Люди продолжают стоять на берегу, теперь уже, как за ярким футбольным мячом, следят за соревнованием двух лодок и, когда убеждаются, что Разиня снова захватил самое лучшее место, разочарованно расходятся. Разиню в поселке не любят, хотя завтра утром он, как и Зубарь, понесет по домам улов, и тонкий аромат аппетитной ухи будет долго плыть над поселком, одолевая даже густой настой ельника.
* * *
Утром я просыпаюсь от громкого стука в дверь. Темнота еще не рассеялась в комнате, в окнах качаются тени елок. Я бегу открывать задвижку и на пороге сталкиваюсь с Разиным. Он, как и вчера, без шапки, и седые кудряшки всклокочены ветром как копна сена, лезут в разные стороны, ватник потемнел от воды, на охотничьих сапогах засох белесый песок, в руках у него огромная пятнистая щука.
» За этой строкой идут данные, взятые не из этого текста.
/-! ### retirePulse -/

@[simp] theorem State.retirePulse_timeBase (s : State) (k : Retirement) : (s.retirePulse k).timeBase = s.timeBase := by
  unfold State.retirePulse; split <;> simp
@[simp] theorem State.retirePulse_pool (s : State) (k : Retirement) : (s.retirePulse k).pool = s.pool := by
  unfold State.retirePulse; split <;> simp
@[simp] theorem State.retirePulse_admissionCounter (s : State) (k : Retirement) : (s.retirePulse k).admissionCounter = s.admissionCounter := by
  unfold State.retirePulse; split <;> simp
@[simp] theorem State.retirePulse_jobs (s : State) (k : Retirement) : (s.retirePulse k).jobs = s.jobs := by
  unfold State.retirePulse; split <;> simp
@[simp] theorem State.retirePulse_copyTables (s : State) (k : Retirement) : (s.retirePulse k).copyTables = s.copyTables := by
  unfold State.retirePulse; split <;> simp
@[simp] theorem State.retirePulse_classTable (s : State) (k : Retirement) : (s.retirePulse k).classTable = s.classTable := by
  unfold State.retirePulse; split <;> simp
@[simp] theorem State.retirePulse_filter (s : State) (k : Retirement) : (s.retirePulse k).filter = s.filter := by
  unfold State.retirePulse; split <;> simp
@[simp] theorem State.retirePulse_press (s : State) (k : Retirement) : (s.retirePulse k).press = s.press := by
  unfold State.retirePulse; split <;> simp
@[simp] theorem State.retirePulse_z1 (s : State) (k : Retirement) : (s.retirePulse k).z1 = s.z1 := by
  unfold State.retirePulse; split <;> simp
@[simp] theorem State.retirePulse_z2 (s : State) (k : Retirement) : (s.retirePulse k).z2 = s.z2 := by
  unfold State.retirePulse; split <;> simp
@[simp] theorem State.retirePulse_z4 (s : State) (k : Retirement) : (s.retirePulse k).z4 = s.z4 := by
  unfold State.retirePulse; split <;> simp
@[simp] theorem State.retirePulse_z5 (s : State) (k : Retirement) : (s.retirePulse k).z5 = s.z5 := by
  unfold State.retirePulse; split <;> simp
@[simp] theorem State.retirePulse_z3Mode (s : State) (k : Retirement) : (s.retirePulse k).z3Mode = s.z3Mode := by
  unfold State.retirePulse; split <;> simp
@[simp] theorem State.retirePulse_casing (s : State) (k : Retirement) : (s.retirePulse k).casing = s.casing := by
  unfold State.retirePulse; split <;> simp
@[simp] theorem State.retirePulse_pressEntry (s : State) (k : Retirement) : (s.retirePulse k).pressEntry = s.pressEntry := by
  unfold State.retirePulse; split <;> simp
@[simp] theorem State.retirePulse_jacketing (s : State) (k : Retirement) : (s.retirePulse k).jacketing = s.jacketing := by
  unfold State.retirePulse; split <;> simp
@[simp] theorem State.retirePulse_lost (s : State) (k : Retirement) : (s.retirePulse k).lost = s.lost := by
  unfold State.retirePulse; split <;> simp
@[simp] theorem State.retirePulse_casingMismatch (s : State) (k : Retirement) : (s.retirePulse k).casingMismatch = s.casingMismatch := by
  unfold State.retirePulse; split <;> simp
@[simp] theorem State.retirePulse_jacketingMismatch (s : State) (k : Retirement) : (s.retirePulse k).jacketingMismatch = s.jacketingMismatch := by
  unfold State.retirePulse; split <;> simp
@[simp] theorem State.retirePulse_gateQueue (s : State) (k : Retirement) : (s.retirePulse k).gateQueue = s.gateQueue := by
  unfold State.retirePulse; split <;> simp
@[simp] theorem State.retirePulse_gateInFlight (s : State) (k : Retirement) : (s.retirePulse k).gateInFlight = s.gateInFlight := by
  unfold State.retirePulse; split <;> simp
@[simp] theorem State.retirePulse_stations (s : State) (k : Retirement) : (s.retirePulse k).stations = s.stations := by
  unfold State.retirePulse; split <;> simp
@[simp] theorem State.retirePulse_link (s : State) (k : Retirement) : (s.retirePulse k).link = s.link := by
  unfold State.retirePulse; split <;> simp
@[simp] theorem State.retirePulse_check (s : State) (k : Retirement) : (s.retirePulse k).check = s.check := by
  unfold State.retirePulse; split <;> simp
@[simp] theorem State.retirePulse_flags (s : State) (k : Retirement) : (s.retirePulse k).flags = s.flags := by
  unfold State.retirePulse; split <;> simp
@[simp] theorem State.retirePulse_enables (s : State) (k : Retirement) : (s.retirePulse k).enables = s.enables := by
  unfold State.retirePulse; split <;> simp
@[simp] theorem State.retirePulse_response (s : State) (k : Retirement) : (s.retirePulse k).response = s.response := by
  unfold State.retirePulse; split <;> simp
@[simp] theorem State.retirePulse_clockedOut (s : State) (k : Retirement) : (s.retirePulse k).clockedOut = s.clockedOut := by
  unfold State.retirePulse; split <;> simp
@[simp] theorem State.retirePulse_pending (s : State) (k : Retirement) : (s.retirePulse k).pending = s.pending := by
  unfold State.retirePulse; split <;> simp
Видать, довольный уловом, Разин меняет гримасу, и оголяются ровные белые зубы — улыбается, значит.
— Долго спишь, хозяин, — говорит он с упреком и шмякает щуку на стол. Рыбина, еще живая, жадно хлопает жабрами, шевелит плавниками. Оправдываться мне нет нужды, и в самом деле не люблю я ранних подъемов. Даже когда работаю, встаю за полчаса до службы, иногда не хватает времени на завтрак, а теперь сам бог велел подниматься поздно — отпуск, можно поспать с аппетитом. Даже по деревенским меркам вставать еще рано, нет шести часов, радио молчит.
Я начинаю благодарить старика, приглашаю его присесть, но бывший лесник отмахивается, шмыгает своим птичьим носом, рукой проводит по горлу — некогда.
И уже повернувшись к двери, предлагает:
— Давай сегодня вечером на уток поедем. Северная пошла, на реке аж рябит от дичи. Жди, часам к шести зайду.
Он появляется к шести часам, с ружьем за плечами, все в тех же сапогах, но уже натянутых до паха, долго трет их о половик, потом картинно кланяется моей тетке Маше. Ружье у Разина с облезлыми ржавыми стволами, вытертой самодельной ложей, которую мы с ним строгали в прошлом году из березового корневища.
Тетка Маша встречает старого лесника неласково:
— Ты бы пожалел дичь, Андрей! Чай, за столько верст к нам летела, чтоб голову сложить, а? В утке и еды-то никакой сейчас нет, одни струпья, изголодалась птица.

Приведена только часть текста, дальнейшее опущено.